About this task.
Search the lines of the records for the word "modSec", and copy every line that has it.

Dataset records.
/-- A bring-up: the fuses with their repair map, the firmware, and then training (R380, R381, R392). `s` is the state after the reset, with the
path noted: 0 cold, 2 warm. -/
def State.startBringUp (s : State) (path : Nat) (fusesOk keyOk : Bool) : State :=
  let (k, s) := s.draw
  let s := { s with flash := s.flash.scan (Config.hubTime k) }
  let s := s.modSec fun x => { x with
    keyOk := keyOk, devId := x.fuseId, sbAddr := 0x30 + s.board.straps % 4
    deviceKey := if keyOk then some (Config.unsealed x.sealedKey) else none }
  let s := s.modBoot fun b => { b with
    stage := 0, path := path, events := 0, repair := if fusesOk then s.sec.fuseMap else b.repair }
  if !fusesOk then s.halt 1
  else match s.selectSlot with
    | (none, bad) => (s.modBoot fun b => { b with stage := 6, recovery := true, slotBad := bad, media := 2 }).logBringUp
    | (some i, bad) =>
      let s := s.modBoot fun b => { b with stage := 2, slot := i, slotBad := bad, image := (s.slotImage i).take 4096 }
      let s := { s with crs := { s.crs with nodeId := s.flash.cfgNode } }
      s.boot.dead.foldl (fun (s : State) d => s.loseDie d) s

/-- COLD_RESET: PWRGD or the deassertion of COLD_RESET_N starts a cold bring-up. After THERMTRIP_N nothing does until the
supplies have been removed (R378, R427, R458). -/
def execColdReset (fusesOk keyOk : Bool) (s : State) : Host.Outcome State Fault Refusal :=
  if s.pins.thermtrip then .next s else .next ((s.cutStage.lost).startBringUp 0 fusesOk keyOk)

/-- A bring-up is in progress. -/
def State.bringingUp (s : State) : Bool := decide (s.boot.stage < 5)

/-- A warm reset starts a warm bring-up; one that stops a cold bring-up starts it again, cold (R379). A halt, and a clock lost after
bring-up, are left by a cold reset only (R383, R461). -/
def State.warmReset (s : State) (fusesOk keyOk : Bool) : State :=
  if s.boot.stage = 7 || s.boot.clockLost then s
  else if s.bringingUp && s.boot.path = 0 then (s.cutStage.lost).startBringUp 0 fusesOk keyOk
  else (s.cutStage.warmLost).startBringUp 2 fusesOk keyOk

/-- The warm reset that FW_ACTIVATE has asked for is due: its OK has been written (R378). -/
def State.activateDue (s : State) : Bool := match s.boot.activate with
  | some (q, count) => decide (((s.queue 0 q).count + 2 ^ 32 - count) % 2 ^ 32 < 2 ^ 31)
  | none => false

/-- WARM_RESET (R378, R379). One that the firmware starts has been asked for by FW_ACTIVATE, and follows its OK. -/
def execWarmReset (cause : WarmCause) (fusesOk keyOk : Bool) (s : State) : Host.Outcome State Fault Refusal :=
  if s.off then .next s else
  if cause = .firmware && !s.activateDue then .next s else .next (s.warmReset fusesOk keyOk)

/-- POWER_LOSS: PWRGD deasserts, and all volatile state is lost (R378, R431). Outputs are undriven. -/
def execPowerLoss (s : State) : Host.Outcome State Fault Refusal :=
  .next ((s.cutStage.lost).modBoot fun b => { b with powered := false })

/-- FW_ACTIVATE: the configuration block names the staged slot; with bit 0 a warm reset follows (R440). -/
def execFwActivate (n : Nat) (s : State) : Host.Outcome State Fault Refusal :=
  s.hostCommand n 0xC1 fun q s =>
    let s := { s with flash := s.flash.rewriteConfig s.sec.stageSlot s.flash.cfgNode }
    let s := s.finish n stOk 0
    let x := s.queue q.fn q.queue
    if bit (pk q.packet 16 1) 0 && (s.fn q.fn).busMaster then
      s.modBoot fun b => { b with activate := some (q.queue, (x.count + x.waiting.length) % 2 ^ 32) }
    else s

/-! ### Training attempts (R384) -/

/-- An HBM3E stack or LPDDR5X interface in service, which can be retrained (R240, R243). -/
def State.inService (s : State) (t : TrainIface) : Bool :=
  s.boot.stage == 5 && match t with
    | .hbm i => decide (i < 12) && (s.stackReg i).state == 1 && !s.boot.dead.contains (i / 3)
    | .lp i => decide (i < 16) && (s.lpReg i).state == 1
    | .vault _ => false

/-- An attempt of a retraining in service ends: the interface keeps the rate that works; one that fails at every rate fails. The life
log counts the retraining (R240, R243, R400, log 193). -/
def State.retrainAttempt (s : State) (t : TrainIface) (ok : Bool) : State :=
  let k := Tab.get 0 s.boot.attempts (trainKey t)
  let attempts := fun (s : State) (k : Nat) => s.modBoot fun b => { b with attempts := Tab.set 0 b.attempts (trainKey t) k }
  let c := match t with
    | .lp i => MemCtl.lp i
    | .hbm i => MemCtl.hbm i
    | .vault i => MemCtl.hbm i
  if ok then attempts (s.memRetrained.modCtl c fun r => { r with rate := k }) 0
  else if k + 1 < trainTries t then attempts s (k + 1)
  else ((attempts s.memRetrained 0).failCtl c).settleBridges

/-- TRAINING_ATTEMPT_END: an interface trains at the option tried, or tries the next, or is lost (R237, R241, R384, R405); in service, an
attempt of a retraining ends.
`found` is what the devices report: an LPDDR5X interface's usable_gib code, or of a vault channel the dies in use (bits 7:0),
the dies excluded (15:8) and the usable GiB (63:16). -/
def execTrainingAttemptEnd (t : TrainIface) (ok : Bool) (found : Nat) (s : State) : Host.Outcome State Fault Refusal :=
  if s.off then .next s else
  if s.inService t then .next (s.retrainAttempt t ok)
  else if !s.training t then .next s
  else
    let k := Tab.get 0 s.boot.attempts (trainKey t)
    let dead := match t with
      | .hbm i => s.boot.dead.contains (i / 3)
      | _ => false
    if ok && !dead then
      let s := s.modBoot fun b => { b with attempts := b.attempts.erase (trainKey t) }
      match t with
      | .hbm i => .next ((s.modCtl (.hbm i) fun r => { r with state := 1, rate := k }).modBoot fun b => { b with
          hbmLive := b.hbmLive ||| 2 ^ i })
      | .lp i =>
        if [1, 2, 4].contains found then
          .next ((s.modCtl (.lp i) fun r => { r with state := 1, rate := k, usable := found }).modBoot fun b => { b with
            lpLive := b.lpLive ||| 2 ^ i })
        else .next (s.loseIface t)
      | .vault c =>
        let s := s.modBoot fun b => { b with vaultLive := b.vaultLive ||| 2 ^ c }
        .next (s.modVault fun v => { v with
          dies := min 0xFFFF (v.dies + field found 7 0), excluded := min 0xFF (v.excluded + field found 15 8)
          usableGib := v.usableGib + field found 47 16 })
    else
      let s := s.modBoot fun b => { b with attempts := Tab.set 0 b.attempts (trainKey t) (k + 1) }
      .next (if trainTries t ≤ k + 1 || dead then s.loseIface t else s)

/-- Whether every interface has trained or is lost, and every course is up or down. -/
def State.trained (s : State) : Bool :=
  !((List.range 12).any fun i => s.training (.hbm i)) && !((List.range 16).any fun i => s.training (.lp i))
    && !((List.range 8).any fun c => s.training (.vault c))
    && (List.range 16).all fun c => (s.port c).state == 1 || (s.port c).state == 3

/-- The state that HUB_BOOT shows: once every interface has trained or is lost, stages 5 and 6 run until the device is ready, and which
of the two a read finds is free (R380, log 192). -/
def State.bootState (s : State) : Nat :=
  if s.boot.stage = 2 && s.trained then 3 + (Config.value s.fresh).toNat % 2 else s.boot.stage

/-! ### Self-tests and readiness (R385 to R391) -/

/-- The granules of the dies whose clock is missing (R461). -/
def State.deadGranules (s : State) : Nat := maskOf (s.boot.dead.flatMap fun d => rangeFrom (4 * d) 4)

/-- Whether a warm bring-up takes the fast path (R388). -/
def State.fastPath (s : State) : Bool :=
  s.boot.path != 0 && !s.boot.fullTest && match s.boot.record with
    | some r => r.census == s.boot.census && r.hbms &&& s.boot.hbmLive == r.hbms
        && r.interfaces &&& s.boot.lpLive == r.interfaces
    | none => false

/-- Bits of a mask without those of another. -/
def without (a b : Nat) : Nat := a - (a &&& b)

/-- The pools of the Fretboard, from the live stacks and the whole groups (R224, R242, R243). -/
def State.fillPools (s : State) : State :=
  let codes := fun (g : Nat) => (rangeFrom (4 * g) 4).map fun i => if bit s.boot.lpLive i then (s.lpReg i).usable else 0
  let least := fun (g : Nat) => (codes g).foldl min 4
  let groups := (List.range 4).filter fun g => least g != 0
  let s := s.modBoot fun b => { b with lpGroups := maskOf groups }
  let s := (bitsOf 12 s.boot.hbmLive).foldl (fun (s : State) i => s.modPool i fun _ => { live := true, frames := 73728 }) s
  groups.foldl (fun (s : State) g => s.modPool (12 + g) fun _ => { live := true, frames := least g * 131072 }) s

/-- The granules of the sequencers whose second copy failed its CRC check too (R385). -/
def crcGranules (r : SelfTest) : Nat := maskOf ((r.crcFails.filter (·.2)).map fun e => granuleOf e.1)

/-- Stages 6 to 8 once the hub's own tests have passed: the tests' outcome, the record, the pools, the capability registers, the
fuses, and readiness. -/
def State.comeUp (s : State) (r : SelfTest) (fast : Bool) : State :=
  let old := s.boot.record.getD ⟨0, 0, 0, 0, 0, 0, 0⟩
  let badS := if fast then old.badStacks else r.hbms % 2 ^ 12
  let badI := if fast then old.badInterfaces else r.interfaces % 2 ^ 16
  let granules := without (without (without (if fast then old.granules else 0xFFFF) r.granules) (crcGranules r)) s.deadGranules
  let pipes := if !s.hasPegbox then 0 else if fast then old.pipes else without 0xFFFF r.pipes
  let s := ((bitsOf 12 (badS &&& s.boot.hbmLive)).map TrainIface.hbm).foldl (fun (s : State) t => s.loseIface t) s
  let s := ((bitsOf 16 (badI &&& s.boot.lpLive)).map TrainIface.lp).foldl (fun (s : State) t => s.loseIface t) s
  let s := s.modBoot fun b => { b with
    stage := 4, granuleOk := granules, pipeOk := pipes, path := if fast then 1 else b.path
    fwVersion := imgFw b.image, secVersion := imgSec b.image }
  let s := if fast then s else s.modBoot fun b =>
    let c := b.events
    { b with census := c, recorded := c
             record := some { granules := granules, pipes := pipes, hbms := b.hbmLive, interfaces := b.lpLive
                              badStacks := badS, badInterfaces := badI, census := c } }
  let s := (s.fillPools.logSummary).logBringUp.issueAlias
  let (k, s) := s.draw
  let s := s.modBoot fun b => { b with
    stage := 5, fullTest := b.fullTest && b.path == 0, readyStamp := Config.hubTime k % 2 ^ 40
    media := if b.hbmLive = 0 then 2 else 1 }
  s.modSec fun x => { x with fuses := max x.fuses s.boot.secVersion }

/-- BRING_UP_READY: once every interface has trained or is lost, the sequencers are loaded, the self-tests run and the device is
ready, or halts (R380, R385 to R390, R394, R438). -/
def execBringUpReady (r : SelfTest) (s : State) : Host.Outcome State Fault Refusal :=
  if s.off then .next s else
  if s.boot.stage != 2 || !s.trained then .next s
  else
    let fast := s.fastPath
    let s := s.census (r.crcFails.map fun e => 1 + ofBool e.2).sum
    let s := s.modBoot fun b => { b with engine := Config.engineFirmware (s.slotImage b.slot) }
    if !fast && !r.hubOk then .next (s.halt 2) else .next (s.comeUp r fast)

/-! ### Clocks (R461) -/

/-- REFERENCE_CLOCK_LOSS: clock 0 to 3 is the course clock of a die, 4 the hub's. A course clock missing at bring-up costs its
die; a clock lost later stops what it drives and asserts FAULT_N. -/
def execReferenceClockLoss (clock : Nat) (s : State) : Host.Outcome State Fault Refusal :=
  if s.off then .next s else
  let fault := fun (s : State) => { s with pins := { s.pins with fault := true } }
  if clock < 4 then
    let s := s.modBoot fun b => { b with dead := if b.dead.contains clock then b.dead else b.dead ++ [clock] }
    .next (if s.bringingUp then s.loseDie clock else fault (s.modBoot fun b => { b with clockLost := true }))
  else if clock = 4 then .next (fault (s.modBoot fun b => { b with stopped := true, clockLost := true }))
  else .next s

Result.
  let s := s.modSec fun x => { x with
  s.modSec fun x => { x with fuses := max x.fuses s.boot.secVersion }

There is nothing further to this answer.